** SOURCE DATA follows **
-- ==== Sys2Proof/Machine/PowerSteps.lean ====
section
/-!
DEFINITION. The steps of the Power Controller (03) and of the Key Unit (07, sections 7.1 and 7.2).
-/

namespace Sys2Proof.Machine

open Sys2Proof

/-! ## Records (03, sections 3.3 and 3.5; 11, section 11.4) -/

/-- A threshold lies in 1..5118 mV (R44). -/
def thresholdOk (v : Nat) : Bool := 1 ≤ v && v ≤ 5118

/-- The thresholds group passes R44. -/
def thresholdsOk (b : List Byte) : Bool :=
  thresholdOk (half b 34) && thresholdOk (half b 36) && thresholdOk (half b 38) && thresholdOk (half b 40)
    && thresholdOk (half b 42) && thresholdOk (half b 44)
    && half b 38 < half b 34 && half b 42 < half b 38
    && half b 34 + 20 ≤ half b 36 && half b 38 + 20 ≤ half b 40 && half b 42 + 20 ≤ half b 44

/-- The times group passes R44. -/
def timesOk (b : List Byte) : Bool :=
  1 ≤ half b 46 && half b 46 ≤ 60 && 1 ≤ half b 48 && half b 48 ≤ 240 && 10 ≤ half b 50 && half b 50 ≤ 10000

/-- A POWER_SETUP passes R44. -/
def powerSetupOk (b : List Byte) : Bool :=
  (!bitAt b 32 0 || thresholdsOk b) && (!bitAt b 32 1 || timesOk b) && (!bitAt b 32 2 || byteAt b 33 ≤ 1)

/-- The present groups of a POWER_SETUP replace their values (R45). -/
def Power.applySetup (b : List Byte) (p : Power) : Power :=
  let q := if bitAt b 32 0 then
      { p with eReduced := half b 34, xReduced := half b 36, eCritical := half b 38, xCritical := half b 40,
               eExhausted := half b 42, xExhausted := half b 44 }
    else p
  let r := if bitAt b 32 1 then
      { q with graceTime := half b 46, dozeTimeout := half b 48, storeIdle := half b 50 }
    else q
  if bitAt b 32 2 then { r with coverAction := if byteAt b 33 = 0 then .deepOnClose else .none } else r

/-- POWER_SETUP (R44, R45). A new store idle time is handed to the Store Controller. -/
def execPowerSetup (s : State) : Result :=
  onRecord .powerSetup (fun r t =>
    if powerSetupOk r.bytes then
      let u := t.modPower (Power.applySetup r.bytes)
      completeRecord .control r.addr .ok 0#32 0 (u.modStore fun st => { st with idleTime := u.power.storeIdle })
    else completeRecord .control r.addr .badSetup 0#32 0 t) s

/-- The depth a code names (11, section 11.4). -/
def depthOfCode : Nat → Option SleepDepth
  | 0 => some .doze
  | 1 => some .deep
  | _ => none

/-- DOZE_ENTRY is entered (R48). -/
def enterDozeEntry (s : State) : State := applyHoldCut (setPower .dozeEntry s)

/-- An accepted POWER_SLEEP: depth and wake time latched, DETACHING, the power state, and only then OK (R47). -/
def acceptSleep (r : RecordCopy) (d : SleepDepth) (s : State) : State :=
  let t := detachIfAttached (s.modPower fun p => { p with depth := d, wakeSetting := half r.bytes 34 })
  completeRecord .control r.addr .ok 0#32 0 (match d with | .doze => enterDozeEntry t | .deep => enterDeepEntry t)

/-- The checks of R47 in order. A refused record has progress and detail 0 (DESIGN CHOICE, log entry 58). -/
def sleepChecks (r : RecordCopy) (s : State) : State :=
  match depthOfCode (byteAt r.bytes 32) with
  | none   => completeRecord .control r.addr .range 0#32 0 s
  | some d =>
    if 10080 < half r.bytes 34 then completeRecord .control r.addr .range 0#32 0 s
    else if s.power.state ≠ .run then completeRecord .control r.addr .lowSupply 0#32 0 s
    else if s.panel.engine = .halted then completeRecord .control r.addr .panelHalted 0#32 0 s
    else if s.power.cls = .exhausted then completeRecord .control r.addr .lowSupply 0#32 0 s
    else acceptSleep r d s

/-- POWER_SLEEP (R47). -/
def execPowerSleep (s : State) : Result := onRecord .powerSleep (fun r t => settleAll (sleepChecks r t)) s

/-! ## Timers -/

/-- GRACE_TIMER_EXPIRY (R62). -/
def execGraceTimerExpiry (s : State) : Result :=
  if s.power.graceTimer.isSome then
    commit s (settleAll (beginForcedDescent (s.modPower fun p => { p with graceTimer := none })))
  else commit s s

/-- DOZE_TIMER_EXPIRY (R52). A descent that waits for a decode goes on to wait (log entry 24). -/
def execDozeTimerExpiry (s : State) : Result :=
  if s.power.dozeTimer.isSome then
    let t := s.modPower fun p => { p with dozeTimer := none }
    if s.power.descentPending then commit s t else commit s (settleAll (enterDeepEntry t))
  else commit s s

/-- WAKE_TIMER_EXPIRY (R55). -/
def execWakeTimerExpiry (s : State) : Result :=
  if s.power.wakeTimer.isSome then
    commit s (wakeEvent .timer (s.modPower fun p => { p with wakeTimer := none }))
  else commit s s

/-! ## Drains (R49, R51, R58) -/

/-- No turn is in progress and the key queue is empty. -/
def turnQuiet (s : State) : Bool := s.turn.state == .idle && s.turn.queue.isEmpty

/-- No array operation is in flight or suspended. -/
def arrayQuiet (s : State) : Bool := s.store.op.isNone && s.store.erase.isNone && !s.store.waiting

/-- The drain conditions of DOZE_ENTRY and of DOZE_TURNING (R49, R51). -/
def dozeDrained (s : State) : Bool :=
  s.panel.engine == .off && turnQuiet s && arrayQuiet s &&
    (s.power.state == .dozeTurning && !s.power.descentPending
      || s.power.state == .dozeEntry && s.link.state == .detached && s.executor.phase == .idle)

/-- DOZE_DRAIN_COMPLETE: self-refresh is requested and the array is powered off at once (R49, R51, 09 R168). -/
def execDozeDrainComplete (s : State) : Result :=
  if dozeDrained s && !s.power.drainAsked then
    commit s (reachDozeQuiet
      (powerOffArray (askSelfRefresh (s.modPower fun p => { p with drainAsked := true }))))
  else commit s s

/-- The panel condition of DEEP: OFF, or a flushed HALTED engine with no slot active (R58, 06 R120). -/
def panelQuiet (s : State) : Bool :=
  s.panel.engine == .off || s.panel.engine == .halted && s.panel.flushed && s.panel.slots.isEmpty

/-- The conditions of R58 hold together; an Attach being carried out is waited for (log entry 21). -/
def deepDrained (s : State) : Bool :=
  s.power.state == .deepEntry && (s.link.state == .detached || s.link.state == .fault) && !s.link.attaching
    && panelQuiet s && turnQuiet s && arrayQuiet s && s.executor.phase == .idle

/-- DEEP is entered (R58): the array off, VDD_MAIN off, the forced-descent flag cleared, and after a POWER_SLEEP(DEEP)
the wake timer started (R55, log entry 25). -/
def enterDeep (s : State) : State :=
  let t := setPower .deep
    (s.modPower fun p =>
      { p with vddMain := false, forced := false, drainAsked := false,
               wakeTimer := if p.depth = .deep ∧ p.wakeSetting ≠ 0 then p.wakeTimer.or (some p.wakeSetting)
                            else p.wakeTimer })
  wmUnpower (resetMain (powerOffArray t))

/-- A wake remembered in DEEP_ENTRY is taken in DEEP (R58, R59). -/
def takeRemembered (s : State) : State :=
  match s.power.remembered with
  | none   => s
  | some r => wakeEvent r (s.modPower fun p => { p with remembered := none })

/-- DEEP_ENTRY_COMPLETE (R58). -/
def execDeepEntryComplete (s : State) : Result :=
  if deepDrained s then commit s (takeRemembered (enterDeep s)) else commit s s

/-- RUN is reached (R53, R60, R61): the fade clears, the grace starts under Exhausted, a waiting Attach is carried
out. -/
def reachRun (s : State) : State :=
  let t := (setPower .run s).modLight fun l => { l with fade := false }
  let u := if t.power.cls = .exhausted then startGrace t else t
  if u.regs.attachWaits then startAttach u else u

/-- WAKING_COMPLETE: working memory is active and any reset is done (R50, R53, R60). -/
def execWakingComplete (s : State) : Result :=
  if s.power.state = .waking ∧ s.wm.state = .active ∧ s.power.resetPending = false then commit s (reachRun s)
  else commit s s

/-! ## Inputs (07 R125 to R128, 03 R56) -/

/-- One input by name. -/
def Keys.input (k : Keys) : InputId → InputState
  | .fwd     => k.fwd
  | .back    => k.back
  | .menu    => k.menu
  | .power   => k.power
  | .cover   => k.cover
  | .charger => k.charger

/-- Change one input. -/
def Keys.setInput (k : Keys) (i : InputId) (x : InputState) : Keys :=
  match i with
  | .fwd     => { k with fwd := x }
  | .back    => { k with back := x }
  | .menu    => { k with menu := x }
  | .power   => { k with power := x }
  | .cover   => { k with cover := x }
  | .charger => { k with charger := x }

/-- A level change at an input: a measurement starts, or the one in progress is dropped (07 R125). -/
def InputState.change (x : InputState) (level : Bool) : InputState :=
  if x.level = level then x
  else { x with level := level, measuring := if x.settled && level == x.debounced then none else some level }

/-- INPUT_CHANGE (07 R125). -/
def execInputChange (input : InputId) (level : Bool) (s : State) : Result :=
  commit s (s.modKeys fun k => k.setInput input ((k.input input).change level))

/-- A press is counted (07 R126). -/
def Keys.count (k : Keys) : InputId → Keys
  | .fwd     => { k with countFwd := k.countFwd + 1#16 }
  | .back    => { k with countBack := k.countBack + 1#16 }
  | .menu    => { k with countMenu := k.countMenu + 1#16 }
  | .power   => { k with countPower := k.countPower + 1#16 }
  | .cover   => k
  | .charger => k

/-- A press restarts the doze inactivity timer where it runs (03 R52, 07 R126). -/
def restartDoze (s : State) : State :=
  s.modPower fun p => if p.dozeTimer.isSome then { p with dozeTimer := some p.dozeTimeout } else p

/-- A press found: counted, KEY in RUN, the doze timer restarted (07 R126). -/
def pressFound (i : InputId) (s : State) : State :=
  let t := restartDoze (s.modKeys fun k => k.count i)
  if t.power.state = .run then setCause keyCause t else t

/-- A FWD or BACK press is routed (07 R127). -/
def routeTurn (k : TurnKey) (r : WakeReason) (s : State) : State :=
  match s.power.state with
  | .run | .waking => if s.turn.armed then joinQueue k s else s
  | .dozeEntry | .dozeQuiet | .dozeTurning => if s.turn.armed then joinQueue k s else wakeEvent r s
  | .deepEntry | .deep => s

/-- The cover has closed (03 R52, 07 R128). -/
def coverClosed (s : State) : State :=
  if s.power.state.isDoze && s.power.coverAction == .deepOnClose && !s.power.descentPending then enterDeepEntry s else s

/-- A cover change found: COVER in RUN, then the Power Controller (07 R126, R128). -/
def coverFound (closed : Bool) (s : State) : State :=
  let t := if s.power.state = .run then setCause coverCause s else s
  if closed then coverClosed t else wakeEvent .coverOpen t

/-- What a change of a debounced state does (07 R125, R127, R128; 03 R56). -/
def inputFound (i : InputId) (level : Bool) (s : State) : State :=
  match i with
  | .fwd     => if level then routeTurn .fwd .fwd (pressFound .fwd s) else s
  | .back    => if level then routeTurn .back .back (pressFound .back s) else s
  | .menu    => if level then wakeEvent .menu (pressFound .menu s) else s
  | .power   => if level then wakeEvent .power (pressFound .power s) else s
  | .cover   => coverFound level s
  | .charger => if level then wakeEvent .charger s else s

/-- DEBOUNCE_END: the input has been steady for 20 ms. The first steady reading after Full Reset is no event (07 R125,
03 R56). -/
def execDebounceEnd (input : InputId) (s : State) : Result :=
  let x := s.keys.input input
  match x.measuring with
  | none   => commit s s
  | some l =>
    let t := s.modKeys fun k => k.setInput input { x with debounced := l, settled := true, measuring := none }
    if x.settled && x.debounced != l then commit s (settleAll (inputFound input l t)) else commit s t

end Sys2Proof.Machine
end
** End of SOURCE DATA **
** SOURCE DATA follows **
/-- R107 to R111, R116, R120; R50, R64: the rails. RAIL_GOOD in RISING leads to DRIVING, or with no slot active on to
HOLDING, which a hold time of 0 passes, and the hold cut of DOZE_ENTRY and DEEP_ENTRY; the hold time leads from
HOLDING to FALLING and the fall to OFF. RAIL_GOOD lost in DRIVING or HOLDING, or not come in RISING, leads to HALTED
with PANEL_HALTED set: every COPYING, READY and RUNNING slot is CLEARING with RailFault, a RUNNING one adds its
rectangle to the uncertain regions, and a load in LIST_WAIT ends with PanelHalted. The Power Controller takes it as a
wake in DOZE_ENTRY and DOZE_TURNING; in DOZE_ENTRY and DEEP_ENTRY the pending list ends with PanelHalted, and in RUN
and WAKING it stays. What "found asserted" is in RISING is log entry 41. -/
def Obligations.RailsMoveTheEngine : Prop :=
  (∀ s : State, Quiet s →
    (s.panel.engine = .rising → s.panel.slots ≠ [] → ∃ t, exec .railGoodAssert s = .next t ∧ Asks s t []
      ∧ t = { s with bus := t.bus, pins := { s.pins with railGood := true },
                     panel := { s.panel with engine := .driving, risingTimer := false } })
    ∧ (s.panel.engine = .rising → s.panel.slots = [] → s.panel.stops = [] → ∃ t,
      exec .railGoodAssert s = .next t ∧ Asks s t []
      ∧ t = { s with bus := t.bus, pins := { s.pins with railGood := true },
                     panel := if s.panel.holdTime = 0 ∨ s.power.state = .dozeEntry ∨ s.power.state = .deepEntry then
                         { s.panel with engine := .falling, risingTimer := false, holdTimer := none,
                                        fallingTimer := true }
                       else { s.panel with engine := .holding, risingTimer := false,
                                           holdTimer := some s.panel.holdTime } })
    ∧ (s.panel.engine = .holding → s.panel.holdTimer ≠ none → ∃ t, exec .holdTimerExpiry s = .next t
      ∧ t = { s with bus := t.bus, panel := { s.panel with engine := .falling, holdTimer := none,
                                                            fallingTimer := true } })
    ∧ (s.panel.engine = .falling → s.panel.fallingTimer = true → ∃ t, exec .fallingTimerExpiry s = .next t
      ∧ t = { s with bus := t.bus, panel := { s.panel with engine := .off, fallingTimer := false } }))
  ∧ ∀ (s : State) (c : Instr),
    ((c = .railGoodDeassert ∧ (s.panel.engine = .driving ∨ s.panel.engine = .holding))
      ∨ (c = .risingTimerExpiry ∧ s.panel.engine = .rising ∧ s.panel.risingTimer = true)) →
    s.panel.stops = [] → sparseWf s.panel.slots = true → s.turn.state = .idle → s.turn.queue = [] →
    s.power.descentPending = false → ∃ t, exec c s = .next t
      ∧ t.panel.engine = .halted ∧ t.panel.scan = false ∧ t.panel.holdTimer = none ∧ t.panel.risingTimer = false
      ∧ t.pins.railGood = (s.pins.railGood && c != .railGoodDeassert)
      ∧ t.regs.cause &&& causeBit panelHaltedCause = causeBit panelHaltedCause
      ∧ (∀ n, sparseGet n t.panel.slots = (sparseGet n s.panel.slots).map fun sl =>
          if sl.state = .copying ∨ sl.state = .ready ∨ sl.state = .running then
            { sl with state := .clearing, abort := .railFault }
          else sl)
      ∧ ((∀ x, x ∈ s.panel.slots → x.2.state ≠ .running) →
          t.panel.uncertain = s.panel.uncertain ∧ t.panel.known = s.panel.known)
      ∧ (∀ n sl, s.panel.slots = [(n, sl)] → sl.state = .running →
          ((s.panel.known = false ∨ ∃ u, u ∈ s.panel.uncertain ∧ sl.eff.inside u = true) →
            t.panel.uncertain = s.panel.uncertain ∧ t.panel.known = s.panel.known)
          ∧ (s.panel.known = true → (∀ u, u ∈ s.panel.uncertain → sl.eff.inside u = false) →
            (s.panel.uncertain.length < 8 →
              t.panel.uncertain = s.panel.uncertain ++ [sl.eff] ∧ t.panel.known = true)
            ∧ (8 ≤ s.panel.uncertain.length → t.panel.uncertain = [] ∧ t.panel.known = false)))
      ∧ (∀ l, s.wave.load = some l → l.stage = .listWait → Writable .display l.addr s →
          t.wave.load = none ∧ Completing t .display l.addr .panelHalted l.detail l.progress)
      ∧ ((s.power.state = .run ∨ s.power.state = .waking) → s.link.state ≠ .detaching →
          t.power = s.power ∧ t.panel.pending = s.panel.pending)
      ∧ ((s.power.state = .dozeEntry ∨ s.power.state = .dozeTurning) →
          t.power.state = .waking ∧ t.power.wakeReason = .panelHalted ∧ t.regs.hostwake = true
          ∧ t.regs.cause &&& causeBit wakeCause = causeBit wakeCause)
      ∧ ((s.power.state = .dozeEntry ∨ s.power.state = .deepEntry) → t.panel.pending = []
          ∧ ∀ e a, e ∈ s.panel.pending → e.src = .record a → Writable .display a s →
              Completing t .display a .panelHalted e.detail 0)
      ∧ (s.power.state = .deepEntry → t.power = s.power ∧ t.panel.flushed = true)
** End of SOURCE DATA **
*WHAT THE TASK REQUIRES*
Look above for the line with "-- ==== Sys2Proof/Machine/PowerSteps.lean" and the line with "def thresholdsOk (b". Write out those two lines and all the lines between them, exactly, and no others.

*ANSWER SECTION*
-- ==== Sys2Proof/Machine/PowerSteps.lean ====
section
/-!
DEFINITION. The steps of the Power Controller (03) and of the Key Unit (07, sections 7.1 and 7.2).
-/

namespace Sys2Proof.Machine

open Sys2Proof

/-! ## Records (03, sections 3.3 and 3.5; 11, section 11.4) -/

/-- A threshold lies in 1..5118 mV (R44). -/
def thresholdOk (v : Nat) : Bool := 1 ≤ v && v ≤ 5118

/-- The thresholds group passes R44. -/
def thresholdsOk (b : List Byte) : Bool :=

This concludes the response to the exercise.